#### [Task description]
Present each line of the entries below that holds the word "none".

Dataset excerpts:
----
/-- The memory after a byte: ENQUEUE's at the end of a frame, else as it was (R59, R69). -/
theorem Block.rxByte_qMem : (s.rxByte c b).qMem =
    if s.completing && !s.full then Memory.writeSlot s.qMem s.wr (s.bufWith b) else s.qMem := by
  rcases Block.rxByte_cases c b s with ⟨completing, _, e⟩ | ⟨completing, _, e⟩
  · rw [e, Block.enqueue_setBuf_setIndex, completing, Bool.true_and]
    exact Block.enqueue_qMem c _ s
  · simp [e, completing]

/-! The producer side's fields as one formula each, over whether a byte `b` is captured (`v`) and `rx_idle` (R87, R88). -/

variable (rxIdle v : Bool)

theorem Block.producerSide_rxIndex : (s.producerSide c rxIdle (if v then some b else none)).rxIndex =
    if rxIdle || (v && s.completing) then 0 else if v then s.rxIndex + 1 else s.rxIndex := by
  cases v with
  | false => cases rxIdle <;> rfl
  | true => cases rxIdle <;> simp [Block.rxByte_rxIndex]

theorem Block.producerSide_rxBuf : (s.producerSide c rxIdle (if v then some b else none)).rxBuf =
    if v then s.bufWith b else s.rxBuf := by
  cases v with
  | false => cases rxIdle <;> rfl
  | true => simp [Block.producerSide_some]

theorem Block.producerSide_wr : (s.producerSide c rxIdle (if v then some b else none)).wr =
    if v && s.completing && (!s.full || c.ovfAdvance) then nextCursor s.wr else s.wr := by
  cases v with
  | false => cases rxIdle <;> rfl
  | true => simp [Block.producerSide_some, Block.rxByte_wr]

theorem Block.producerSide_qMem : (s.producerSide c rxIdle (if v then some b else none)).qMem =
    if v && s.completing && !s.full then Memory.writeSlot s.qMem s.wr (if v then s.bufWith b else s.rxBuf)
    else s.qMem := by
  cases v with
  | false => cases rxIdle <;> rfl
  | true => simp [Block.producerSide_some, Block.rxByte_qMem]

end

/-- The read cursor after a cycle as one formula over the request (R70, R87). -/
theorem Block.ite_rdAfter (deqReq : Bool) (s : Block N CW) :
    (if deqReq then s.rdAfter else s.rd) = if deqReq && !s.empty then nextCursor s.rd else s.rd := by
  cases deqReq with
  | false => rfl
  | true => rcases s.tryDequeue_cases with ⟨empty, _, rd⟩ | ⟨empty, _, rd⟩ <;> simp [empty, rd]

/-! ### The step function of the spec -/

/-- Completion as the test on numbers that R87's pseudocode makes (R59). -/
theorem Block.completing_eq_beq (s : Block N CW) : s.completing = (s.rxIndex.val == N) := by
  rw [Bool.eq_iff_iff, Block.completing_iff, beq_iff_eq, Fin.ext_iff, Fin.val_last]

/-- R87's pseudocode under `rst = 1`. -/
theorem reference_step_of_rst (c : Config) (s : Block c.N c.CW) {w : InputVector} (h : InputVector.rst w = true) :
    Sys2Proof.Reference.step c s w = (s.reset, none) :=
  if_pos h

/-- R87's pseudocode under `rst = 0`, with its conditions named by the predicates of R21 and R59. -/
theorem reference_step_of_running (c : Config) (s : Block c.N c.CW) {w : InputVector}
    (h : InputVector.rst w = false) :
    Sys2Proof.Reference.step c s w =
      ({ rxIndex :=
          if InputVector.rxIdle w || (InputVector.rxValid w && s.completing) then 0
          else if InputVector.rxValid w then s.rxIndex + 1 else s.rxIndex
         rxBuf := if InputVector.rxValid w then s.bufWith (InputVector.rxData w) else s.rxBuf
         wr := if InputVector.rxValid w && s.completing && (!s.full || c.ovfAdvance) then nextCursor s.wr else s.wr
         rd := if InputVector.deqReq w && !s.empty then nextCursor s.rd else s.rd
         qMem :=
          if InputVector.rxValid w && s.completing && !s.full then
            Memory.writeSlot s.qMem s.wr
              (if InputVector.rxValid w then s.bufWith (InputVector.rxData w) else s.rxBuf)
          else s.qMem },
        if InputVector.deqReq w && !s.empty then some (pack (s.slot s.rd)) else none) := by
  unfold InputVector.rst at h
  simp only [Sys2Proof.Reference.step, h, Block.full, nextCursor_eq_ofNat_and_mask, Block.completing_eq_beq]
  rfl

/-- One cycle of the block and its output are R87's pseudocode. -/
theorem Block.onVector_outputOn_eq_reference (c : Config) (w : InputVector) (s : Block c.N c.CW) :
    (s.onVector c w, (s.outputOn w).map pack) = Sys2Proof.Reference.step c s w := by
  cases rst : InputVector.rst w with
  | true =>
    rw [reference_step_of_rst c s rst, Block.onVector_of_rst c s rst, Block.outputOn, if_pos rst]
    rfl
  | false =>
    rw [reference_step_of_running c s rst]
    refine Prod.ext ?block ?port
    case block =>
      rw [Block.onVector_of_running c s rst]
      exact Block.eq_of_fields (Block.producerSide_rxIndex ..) (Block.producerSide_rxBuf ..)
        (Block.producerSide_wr ..) (Block.ite_rdAfter ..) (Block.producerSide_qMem ..)
    case port =>
      rw [Block.outputOn, rst, if_neg Bool.false_ne_true, Block.returned_eq_ite, apply_ite (Option.map pack)]
      rfl

/-- Settles O11: the block's cycle field by field against the pseudocode, and execution as that cycle. -/
theorem cycleIsTheSpecStepFunction : Obligations.CycleIsTheSpecStepFunction := by
  unfold Obligations.CycleIsTheSpecStepFunction
  refine ⟨Block.onVector_outputOn_eq_reference, fun w s => ?_⟩
  obtain ⟨t, exec_eq, block, port, inputs, calls⟩ := exec_decodeInput_spec w s
  refine ⟨t, exec_eq, ?_, inputs, calls⟩
  rw [block, port]
  exact Block.onVector_outputOn_eq_reference thisHardware w s.block

end Sys2Proof.Machine
end

section
/-!
The consumer's commands (43_dispatcher_context.md): what each calls, the command a record decodes to, and the calls that
dispatching it may issue.
-/

namespace Sys2Proof.Machine
open Sys2Proof.Config (thisHardware)

/-! ### The commands executed -/

/-- HALT issues its two calls in the order of the next free value (R96, R97). -/
@[simp] theorem exec_halt (ignored : List Byte) (s : State) :
    exec (.halt ignored) s = .next (s.issue (haltCalls thisHardware (Config.haltOrder s.draws))).draw :=
  rfl

/-- ADJUST_SPEED issues its one call (R98). -/
@[simp] theorem exec_adjustSpeed (motor : Byte) (speed : Half) (ignored : List Byte) (s : State) :
    exec (.adjustSpeed motor speed ignored) s = .next (s.issue [.setMotorSpeed motor speed]) :=
  rfl

/-- ADJUST_ANGLE issues its one call (R99). -/
@[simp] theorem exec_adjustAngle (servo : Byte) (angle : Half) (ignored : List Byte) (s : State) :
    exec (.adjustAngle servo angle ignored) s = .next (s.issue [.setServoAngle servo angle]) :=
  rfl

/-- LAUNCH issues its one call and leaves the consumer inside it (R100, R103). -/
@[simp] theorem exec_launch (reps : Byte) (ignored : List Byte) (s : State) :
    exec (.launch reps ignored) s = .next ((s.issue [.runFireSequence reps]).setConsumer (.firing reps)) :=
  rfl

/-- UNRECOGNIZED does nothing (R101). -/
@[simp] theorem exec_unrecognized (opcode : Byte) (ignored : List Byte) (s : State) :
    exec (.unrecognized opcode ignored) s = .next s :=
  rfl

/-- Issuing calls appends them and touches nothing else that a command could (R93, R102). -/
theorem State.issue_spec (s : State) (cs : List Call) : (s.issue cs).calls = s.calls ++ cs ∧
    (s.issue cs).block = s.block ∧ (s.issue cs).deqOut = s.deqOut ∧ (s.issue cs).inputs = s.inputs ∧
    (s.issue cs).consumer = s.consumer :=
  ⟨s.issue_calls cs, s.issue_block cs, s.issue_deqOut cs, s.issue_inputs cs, s.issue_consumer cs⟩

/-- HALT's calls are the two motors' in one of the two orders (R96, R97). -/
theorem haltCalls_eq_or (c : Config) (swap : Bool) :
    haltCalls c swap = [.setMotorSpeed c.motorIds[0] 0, .setMotorSpeed c.motorIds[1] 0] ∨
    haltCalls c swap = [.setMotorSpeed c.motorIds[1] 0, .setMotorSpeed c.motorIds[0] 0] := by
  cases swap with
  | false => exact .inl rfl
  | true => exact .inr rfl

/-! ### The operands of a command -/

/-- A big-endian field as the number of its two bytes (R55). -/
theorem be16_toNat (hi lo : Byte) : (be16 hi lo).toNat = 256 * hi.toNat + lo.toNat := by
  rw [be16, BitVec.toNat_append, ← Nat.shiftLeft_add_eq_or_of_lt lo.isLt, Nat.shiftLeft_eq, Nat.mul_comm]

/-- The speed or angle of a record is `256 rec[2] + rec[3]` (R55). -/
theorem Operand.value16_toNat (c : Config) (rec : Record c.N) : (Operand.value16 c rec).toNat =
    256 * (rec[2]'(c.index_le_three (by decide))).toNat + (rec[3]'(c.index_le_three (by decide))).toNat :=
  be16_toNat _ _

/-! ### The command a record decodes to -/

/-- The opcodes of a valid configuration, pair by pair (R54). -/
theorem opcodes_distinct {c : Config} (valid : c.valid = true) :
    (c.opcHalt ≠ c.opcAdjustSpeed ∧ c.opcHalt ≠ c.opcAdjustAngle ∧ c.opcHalt ≠ c.opcLaunch) ∧
    (c.opcAdjustSpeed ≠ c.opcAdjustAngle ∧ c.opcAdjustSpeed ≠ c.opcLaunch) ∧ c.opcAdjustAngle ≠ c.opcLaunch := by
  simpa [Config.valid] using valid

section
variable {c : Config} {rec : Record c.N}

theorem decodeRecord_of_opcHalt (opcode : rec[0] = c.opcHalt) :
    decodeRecord c rec = .halt (Operand.unusedFrom 1 rec) :=
  if_pos opcode

theorem decodeRecord_of_opcAdjustSpeed (valid : c.valid = true) (opcode : rec[0] = c.opcAdjustSpeed) :
    decodeRecord c rec =
      .adjustSpeed (Operand.selector c rec) (Operand.value16 c rec) (Operand.unusedFrom 4 rec) := by
  obtain ⟨⟨haltSpeed, -, -⟩, -, -⟩ := opcodes_distinct valid
  rw [decodeRecord, opcode, if_neg haltSpeed.symm, if_pos rfl]

theorem decodeRecord_of_opcAdjustAngle (valid : c.valid = true) (opcode : rec[0] = c.opcAdjustAngle) :
    decodeRecord c rec =
      .adjustAngle (Operand.selector c rec) (Operand.value16 c rec) (Operand.unusedFrom 4 rec) := by
  obtain ⟨⟨-, haltAngle, -⟩, ⟨speedAngle, -⟩, -⟩ := opcodes_distinct valid
  rw [decodeRecord, opcode, if_neg haltAngle.symm, if_neg speedAngle.symm, if_pos rfl]

theorem decodeRecord_of_opcLaunch (valid : c.valid = true) (opcode : rec[0] = c.opcLaunch) :
    decodeRecord c rec = .launch (Operand.selector c rec) (Operand.unusedFrom 2 rec) := by
  obtain ⟨⟨-, -, haltLaunch⟩, ⟨-, speedLaunch⟩, angleLaunch⟩ := opcodes_distinct valid
  rw [decodeRecord, opcode, if_neg haltLaunch.symm, if_neg speedLaunch.symm, if_neg angleLaunch.symm, if_pos rfl]

theorem decodeRecord_of_unrecognizedOpcode (opcode : c.unrecognizedOpcode rec[0] = true) :
    decodeRecord c rec = .unrecognized rec[0] (Operand.unusedFrom 1 rec) := by
  obtain ⟨notHalt, notSpeed, notAngle, notLaunch⟩ := (unrecognizedOpcode_iff c rec[0]).1 opcode
  rw [decodeRecord, if_neg notHalt, if_neg notSpeed, if_neg notAngle, if_neg notLaunch]

end

/-- The five ways of `Dispatch`: a record's command beside the calls that its opcode byte selects (R95). -/
theorem decodeRecord_possibleCalls_cases (c : Config) (rec : Record c.N) :
    (decodeRecord c rec = .halt (Operand.unusedFrom 1 rec) ∧
      possibleCalls c rec = [haltCalls c false, haltCalls c true]) ∨
    (decodeRecord c rec =
        .adjustSpeed (Operand.selector c rec) (Operand.value16 c rec) (Operand.unusedFrom 4 rec) ∧
      possibleCalls c rec = [[.setMotorSpeed (Operand.selector c rec) (Operand.value16 c rec)]]) ∨
    (decodeRecord c rec =
        .adjustAngle (Operand.selector c rec) (Operand.value16 c rec) (Operand.unusedFrom 4 rec) ∧
      possibleCalls c rec = [[.setServoAngle (Operand.selector c rec) (Operand.value16 c rec)]]) ∨
    (decodeRecord c rec = .launch (Operand.selector c rec) (Operand.unusedFrom 2 rec) ∧
      possibleCalls c rec = [[.runFireSequence (Operand.selector c rec)]]) ∨
    (decodeRecord c rec = .unrecognized rec[0] (Operand.unusedFrom 1 rec) ∧ possibleCalls c rec = [[]]) := by
  unfold decodeRecord possibleCalls
  split_ifs
  · exact .inl ⟨rfl, rfl⟩
  · exact .inr (.inl ⟨rfl, rfl⟩)
  · exact .inr (.inr (.inl ⟨rfl, rfl⟩))
  · exact .inr (.inr (.inr (.inl ⟨rfl, rfl⟩)))
  · exact .inr (.inr (.inr (.inr ⟨rfl, rfl⟩)))

/-- Every test of the decoder is on the opcode byte, so two records that agree there take the same way (R95). -/
theorem decodeRecord_tableRow_congr (c : Config) {rec rec' : Record c.N} (opcode : rec[0] = rec'[0]) :
    (decodeRecord c rec).tableRow = (decodeRecord c rec').tableRow := by
  unfold decodeRecord
  rw [opcode]
  split_ifs <;> rfl

/-! ### A record dispatched -/

/-- Either order of HALT's calls is among those that a HALT may issue (R97). -/
theorem haltCalls_mem (c : Config) (swap : Bool) : haltCalls c swap ∈ [haltCalls c false, haltCalls c true] := by
  cases swap <;> simp

/-- Dispatching a record issues calls that its opcode byte selects and leaves the block, the ports and the inputs (R93,
R95). -/
theorem exec_decodeRecord_spec (rec : Record thisHardware.N) (s : State) : ∃ (t : State) (cs : List Call),
    exec (decodeRecord thisHardware rec) s = .next t ∧ cs ∈ possibleCalls thisHardware rec ∧
      t.calls = s.calls ++ cs ∧ t.block = s.block ∧ t.deqOut = s.deqOut ∧ t.inputs = s.inputs := by
  rcases decodeRecord_possibleCalls_cases thisHardware rec with
    ⟨command, selected⟩ | ⟨command, selected⟩ | ⟨command, selected⟩ | ⟨command, selected⟩ | ⟨command, selected⟩ <;>
    rw [command, selected]
  case inl => exact ⟨_, _, exec_halt _ s, haltCalls_mem _ _, rfl, rfl, rfl, rfl⟩
  case inr.inl => exact ⟨_, _, exec_adjustSpeed _ _ _ s, List.mem_singleton_self _, rfl, rfl, rfl, rfl⟩
  case inr.inr.inl => exact ⟨_, _, exec_adjustAngle _ _ _ s, List.mem_singleton_self _, rfl, rfl, rfl, rfl⟩
  case inr.inr.inr.inl => exact ⟨_, _, exec_launch _ _ s, List.mem_singleton_self _, rfl, rfl, rfl, rfl⟩
  case inr.inr.inr.inr =>
    exact ⟨s, _, exec_unrecognized _ _ s, List.mem_singleton_self _, (List.append_nil _).symm, rfl, rfl, rfl⟩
----
#### [Written solution]
theorem Block.producerSide_rxIndex : (s.producerSide c rxIdle (if v then some b else none)).rxIndex =
theorem Block.producerSide_rxBuf : (s.producerSide c rxIdle (if v then some b else none)).rxBuf =
theorem Block.producerSide_wr : (s.producerSide c rxIdle (if v then some b else none)).wr =
theorem Block.producerSide_qMem : (s.producerSide c rxIdle (if v then some b else none)).qMem =
    Sys2Proof.Reference.step c s w = (s.reset, none) :=
        if InputVector.deqReq w && !s.empty then some (pack (s.slot s.rd)) else none) := by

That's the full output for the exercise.